**Task requirements**.
Your job with the data below: print everything from the line that holds "s.issueQ := rfl" down to the line that holds "s.nextId := rfl", ends included, exactly, and nothing else.

==== Input ====

/-! ### setLaunch changes `launches` alone -/

@[simp] theorem State.setLaunch_clk (s : State) (i : Nat) (x : Launch) : (s.setLaunch i x).clk = s.clk := rfl
@[simp] theorem State.setLaunch_devno (s : State) (i : Nat) (x : Launch) : (s.setLaunch i x).devno = s.devno := rfl
@[simp] theorem State.setLaunch_asidbase (s : State) (i : Nat) (x : Launch) : (s.setLaunch i x).asidbase = s.asidbase := rfl
@[simp] theorem State.setLaunch_tvecsel (s : State) (i : Nat) (x : Launch) : (s.setLaunch i x).tvecsel = s.tvecsel := rfl
@[simp] theorem State.setLaunch_tvec (s : State) (i : Nat) (x : Launch) : (s.setLaunch i x).tvec = s.tvec := rfl
@[simp] theorem State.setLaunch_placement (s : State) (i : Nat) (x : Launch) : (s.setLaunch i x).placement = s.placement := rfl
@[simp] theorem State.setLaunch_mem (s : State) (i : Nat) (x : Launch) : (s.setLaunch i x).mem = s.mem := rfl
@[simp] theorem State.setLaunch_poison (s : State) (i : Nat) (x : Launch) : (s.setLaunch i x).poison = s.poison := rfl
@[simp] theorem State.setLaunch_lines (s : State) (i : Nat) (x : Launch) : (s.setLaunch i x).lines = s.lines := rfl
@[simp] theorem State.setLaunch_reqs (s : State) (i : Nat) (x : Launch) : (s.setLaunch i x).reqs = s.reqs := rfl
@[simp] theorem State.setLaunch_releases (s : State) (i : Nat) (x : Launch) : (s.setLaunch i x).releases = s.releases := rfl
@[simp] theorem State.setLaunch_fences (s : State) (i : Nat) (x : Launch) : (s.setLaunch i x).fences = s.fences := rfl
@[simp] theorem State.setLaunch_quads (s : State) (i : Nat) (x : Launch) : (s.setLaunch i x).quads = s.quads := rfl
@[simp] theorem State.setLaunch_branches (s : State) (i : Nat) (x : Launch) : (s.setLaunch i x).branches = s.branches := rfl
@[simp] theorem State.setLaunch_walks (s : State) (i : Nat) (x : Launch) : (s.setLaunch i x).walks = s.walks := rfl
@[simp] theorem State.setLaunch_threads (s : State) (i : Nat) (x : Launch) : (s.setLaunch i x).threads = s.threads := rfl
@[simp] theorem State.setLaunch_ckpts (s : State) (i : Nat) (x : Launch) : (s.setLaunch i x).ckpts = s.ckpts := rfl
@[simp] theorem State.setLaunch_taken (s : State) (i : Nat) (x : Launch) : (s.setLaunch i x).taken = s.taken := rfl
@[simp] theorem State.setLaunch_blocks (s : State) (i : Nat) (x : Launch) : (s.setLaunch i x).blocks = s.blocks := rfl
@[simp] theorem State.setLaunch_slices (s : State) (i : Nat) (x : Launch) : (s.setLaunch i x).slices = s.slices := rfl
@[simp] theorem State.setLaunch_cores (s : State) (i : Nat) (x : Launch) : (s.setLaunch i x).cores = s.cores := rfl
@[simp] theorem State.setLaunch_sites (s : State) (i : Nat) (x : Launch) : (s.setLaunch i x).sites = s.sites := rfl
@[simp] theorem State.setLaunch_queues (s : State) (i : Nat) (x : Launch) : (s.setLaunch i x).queues = s.queues := rfl
@[simp] theorem State.setLaunch_turns (s : State) (i : Nat) (x : Launch) : (s.setLaunch i x).turns = s.turns := rfl
@[simp] theorem State.setLaunch_graphs (s : State) (i : Nat) (x : Launch) : (s.setLaunch i x).graphs = s.graphs := rfl
@[simp] theorem State.setLaunch_runs (s : State) (i : Nat) (x : Launch) : (s.setLaunch i x).runs = s.runs := rfl
@[simp] theorem State.setLaunch_saved (s : State) (i : Nat) (x : Launch) : (s.setLaunch i x).saved = s.saved := rfl
@[simp] theorem State.setLaunch_badAreas (s : State) (i : Nat) (x : Launch) : (s.setLaunch i x).badAreas = s.badAreas := rfl
@[simp] theorem State.setLaunch_migrations (s : State) (i : Nat) (x : Launch) : (s.setLaunch i x).migrations = s.migrations := rfl
@[simp] theorem State.setLaunch_quiltSince (s : State) (i : Nat) (x : Launch) : (s.setLaunch i x).quiltSince = s.quiltSince := rfl
@[simp] theorem State.setLaunch_drainMax (s : State) (i : Nat) (x : Launch) : (s.setLaunch i x).drainMax = s.drainMax := rfl
@[simp] theorem State.setLaunch_routes (s : State) (i : Nat) (x : Launch) : (s.setLaunch i x).routes = s.routes := rfl
@[simp] theorem State.setLaunch_filter (s : State) (i : Nat) (x : Launch) : (s.setLaunch i x).filter = s.filter := rfl
@[simp] theorem State.setLaunch_refusedFrom (s : State) (i : Nat) (x : Launch) : (s.setLaunch i x).refusedFrom = s.refusedFrom := rfl
@[simp] theorem State.setLaunch_qps (s : State) (i : Nat) (x : Launch) : (s.setLaunch i x).qps = s.qps := rfl
@[simp] theorem State.setLaunch_cycleWrites (s : State) (i : Nat) (x : Launch) : (s.setLaunch i x).cycleWrites = s.cycleWrites := rfl
@[simp] theorem State.setLaunch_out (s : State) (i : Nat) (x : Launch) : (s.setLaunch i x).out = s.out := rfl
@[simp] theorem State.setLaunch_measure (s : State) (i : Nat) (x : Launch) : (s.setLaunch i x).measure = s.measure := rfl
@[simp] theorem State.setLaunch_measureLocked (s : State) (i : Nat) (x : Launch) : (s.setLaunch i x).measureLocked = s.measureLocked := rfl
@[simp] theorem State.setLaunch_starts (s : State) (i : Nat) (x : Launch) : (s.setLaunch i x).starts = s.starts := rfl
@[simp] theorem State.setLaunch_failedStarts (s : State) (i : Nat) (x : Launch) : (s.setLaunch i x).failedStarts = s.failedStarts := rfl
@[simp] theorem State.setLaunch_failures (s : State) (i : Nat) (x : Launch) : (s.setLaunch i x).failures = s.failures := rfl
@[simp] theorem State.setLaunch_bootFailed (s : State) (i : Nat) (x : Launch) : (s.setLaunch i x).bootFailed = s.bootFailed := rfl
@[simp] theorem State.setLaunch_recovery (s : State) (i : Nat) (x : Launch) : (s.setLaunch i x).recovery = s.recovery := rfl
@[simp] theorem State.setLaunch_held (s : State) (i : Nat) (x : Launch) : (s.setLaunch i x).held = s.held := rfl
@[simp] theorem State.setLaunch_group (s : State) (i : Nat) (x : Launch) : (s.setLaunch i x).group = s.group := rfl
@[simp] theorem State.setLaunch_floorState (s : State) (i : Nat) (x : Launch) : (s.setLaunch i x).floorState = s.floorState := rfl
@[simp] theorem State.setLaunch_cool (s : State) (i : Nat) (x : Launch) : (s.setLaunch i x).cool = s.cool := rfl
@[simp] theorem State.setLaunch_hemFailed (s : State) (i : Nat) (x : Launch) : (s.setLaunch i x).hemFailed = s.hemFailed := rfl
@[simp] theorem State.setLaunch_portsDown (s : State) (i : Nat) (x : Launch) : (s.setLaunch i x).portsDown = s.portsDown := rfl
@[simp] theorem State.setLaunch_brk (s : State) (i : Nat) (x : Launch) : (s.setLaunch i x).brk = s.brk := rfl
@[simp] theorem State.setLaunch_logs (s : State) (i : Nat) (x : Launch) : (s.setLaunch i x).logs = s.logs := rfl
@[simp] theorem State.setLaunch_routines (s : State) (i : Nat) (x : Launch) : (s.setLaunch i x).routines = s.routines := rfl
@[simp] theorem State.setLaunch_microcode (s : State) (i : Nat) (x : Launch) : (s.setLaunch i x).microcode = s.microcode := rfl
@[simp] theorem State.setLaunch_agenda (s : State) (i : Nat) (x : Launch) : (s.setLaunch i x).agenda = s.agenda := rfl
@[simp] theorem State.setLaunch_issueQ (s : State) (i : Nat) (x : Launch) : (s.setLaunch i x).issueQ = s.issueQ := rfl
@[simp] theorem State.setLaunch_cur (s : State) (i : Nat) (x : Launch) : (s.setLaunch i x).cur = s.cur := rfl
@[simp] theorem State.setLaunch_nextId (s : State) (i : Nat) (x : Launch) : (s.setLaunch i x).nextId = s.nextId := rfl
@[simp] theorem State.setLaunch_fresh (s : State) (i : Nat) (x : Launch) : (s.setLaunch i x).fresh = s.fresh := rfl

====

**Solution to this exercise**.
@[simp] theorem State.setLaunch_issueQ (s : State) (i : Nat) (x : Launch) : (s.setLaunch i x).issueQ = s.issueQ := rfl
@[simp] theorem State.setLaunch_cur (s : State) (i : Nat) (x : Launch) : (s.setLaunch i x).cur = s.cur := rfl
@[simp] theorem State.setLaunch_nextId (s : State) (i : Nat) (x : Launch) : (s.setLaunch i x).nextId = s.nextId := rfl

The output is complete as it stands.